╭─ Extracted entries

-- ==== Sys2Proof/Syntax.lean ====
section
/-! DEFINITION. The eight commands of the block, one constructor per row of spec/opcode_table.json (R94). -/

namespace Sys2Proof

/-- A command. The one immediate is the 3-bit field CNT (R91): the number of real bytes `nb` of an `ENC`, the
number of real characters `nc` of a `DEC`. Every other operand is a register the command implies. -/
inductive Instr where
  | nop
  | enc (nb : BitVec 3)
  | dec (nc : BitVec 3)
  | pade
  | padd
  | alook
  | ilook
  | srst
  deriving DecidableEq, Repr

end Sys2Proof
end

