-- ==== Sys2Proof/Machine/Alphabet.lean ====
section
/-! DEFINITION. The constant state of the block (spec/10_state.md R37): the alphabet ROM and the inverse ROM of
spec/40_alphabet.md. Constants: nothing in State holds them, and no construction step exists (R128). -/

namespace Sys2Proof.Machine

/-- The alphabet ROM: the hex dump of R121, a line a row, ALPHA[0] first. -/
def alphabet : List Byte :=
  [0x23, 0x24, 0x25, 0x26, 0x28, 0x29, 0x2A, 0x2B, 0x2D, 0x30, 0x31, 0x32, 0x33, 0x34, 0x35, 0x36, 0x37] ++
  [0x38, 0x39, 0x3A, 0x3B, 0x3C, 0x3D, 0x3E, 0x3F, 0x40, 0x41, 0x42, 0x43, 0x44, 0x45, 0x46, 0x47, 0x48] ++
  [0x49, 0x4A, 0x4B, 0x4C, 0x4D, 0x4E, 0x4F, 0x50, 0x51, 0x52, 0x53, 0x54, 0x55, 0x56, 0x57, 0x58, 0x59] ++
  [0x5A, 0x5B, 0x5D, 0x5E, 0x5F, 0x61, 0x62, 0x63, 0x64, 0x65, 0x66, 0x67, 0x68, 0x69, 0x6A, 0x6B, 0x6C] ++
  [0x6D, 0x6E, 0x6F, 0x70, 0x71, 0x72, 0x73, 0x74, 0x75, 0x76, 0x77, 0x78, 0x79, 0x7A, 0x7B, 0x7C, 0x7D]

/-- `ALPHA[v]`. Every use reads an entry 0 to 84, which the table has; the default is never read. -/
def alpha (v : Nat) : Byte := alphabet.getD v 0#8

/-- An entry of the inverse ROM: a valid bit and a 7-bit value (R37, R122). -/
structure InvEntry where
  valid : Bool
  value : Digit
  deriving DecidableEq, Repr

/-- The entry for `c` when the characters `as` hold the values from `v` up: its position, or (0, 0) (R122). -/
def inverseFrom (as : List Byte) (v : Nat) (c : Byte) : InvEntry :=
  match as with
  | [] => ⟨false, 0#7⟩
  | a :: rest => if a = c then ⟨true, BitVec.ofNat 7 v⟩ else inverseFrom rest (v + 1) c

/-- `INV[c]` (R122). -/
def inverse (c : Byte) : InvEntry := inverseFrom alphabet 0 c

/-- The character is in the alphabet: `INV[c].valid = 1` (R122). -/
def inAlphabet (c : Byte) : Bool := (inverse c).valid

end Sys2Proof.Machine
end

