-- ==== Sys2Proof/Machine/Padding.lean ====
section
/-! DEFINITION. The padding calculator, PADE and PADD (spec/43_padding.md), exact on naturals (R6, R214). -/

namespace Sys2Proof.Machine

/-- The encoder's pad, `(4 - (L mod 4)) mod 4` (R210). -/
def encPad (l : Nat) : Nat := (4 - l % 4) % 4

/-- The encoder's group count, `ceil(L/4)` (R210). -/
def encGroups (l : Nat) : Nat := l / 4 + (if l % 4 ≠ 0 then 1 else 0)

/-- The encoded length, 33 bits (R210). -/
def encOut (l : Nat) : Nat := 5 * encGroups l - encPad l

/-- The decoder's pad, `(5 - (M mod 5)) mod 5`, of the unsigned length (R212, R214). -/
def decPad (m : Nat) : Nat := (5 - m % 5) % 5

/-- The decoder's group count, `ceil(M/5)` (R212). -/
def decGroups (m : Nat) : Nat := m / 5 + (if m % 5 ≠ 0 then 1 else 0)

/-- The decoded length (R212). -/
def decOut (m : Nat) : Nat := 4 * decGroups m - decPad m

/-- The registers the calculator writes: PADINFO, GROUPS, and the output length with its bit 32 in OUTHI
(R210, R212). -/
def Regs.setPadResult (r : Regs) (pad lastn groups out : Nat) : Regs :=
  { r with
    padinfo := ⟨BitVec.ofNat 3 pad, BitVec.ofNat 3 lastn, out.testBit 32⟩
    groups := BitVec.ofNat 32 groups
    outlen := BitVec.ofNat 32 out }

/-- `PADE` (R210, R211). -/
def execPade (s : State) : Host.Outcome State Fault Refusal :=
  let l := s.regs.length
  .next (s.withRegs (s.regs.setPadResult (encPad l) (if l = 0 then 0 else 4 - encPad l) (encGroups l) (encOut l)))

/-- `PADD` (R212, R213). Its length is below 2^32, so OUTHI is 0. -/
def execPadd (s : State) : Host.Outcome State Fault Refusal :=
  let m := s.regs.length
  .next (s.withRegs (s.regs.setPadResult (decPad m) (if m = 0 then 0 else 5 - decPad m) (decGroups m) (decOut m)))

end Sys2Proof.Machine
end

╰─

# The task:
Whichever lines of the material hold the word "else", find and copy them.

# Answer to the exercise:
  | a :: rest => if a = c then ⟨true, BitVec.ofNat 7 v⟩ else inverseFrom rest (v + 1) c
def encGroups (l : Nat) : Nat := l / 4 + (if l % 4 ≠ 0 then 1 else 0)
def decGroups (m : Nat) : Nat := m / 5 + (if m % 5 ≠ 0 then 1 else 0)
  .next (s.withRegs (s.regs.setPadResult (encPad l) (if l = 0 then 0 else 4 - encPad l) (encGroups l) (encOut l)))
  .next (s.withRegs (s.regs.setPadResult (decPad m) (if m = 0 then 0 else 5 - decPad m) (decGroups m) (decOut m)))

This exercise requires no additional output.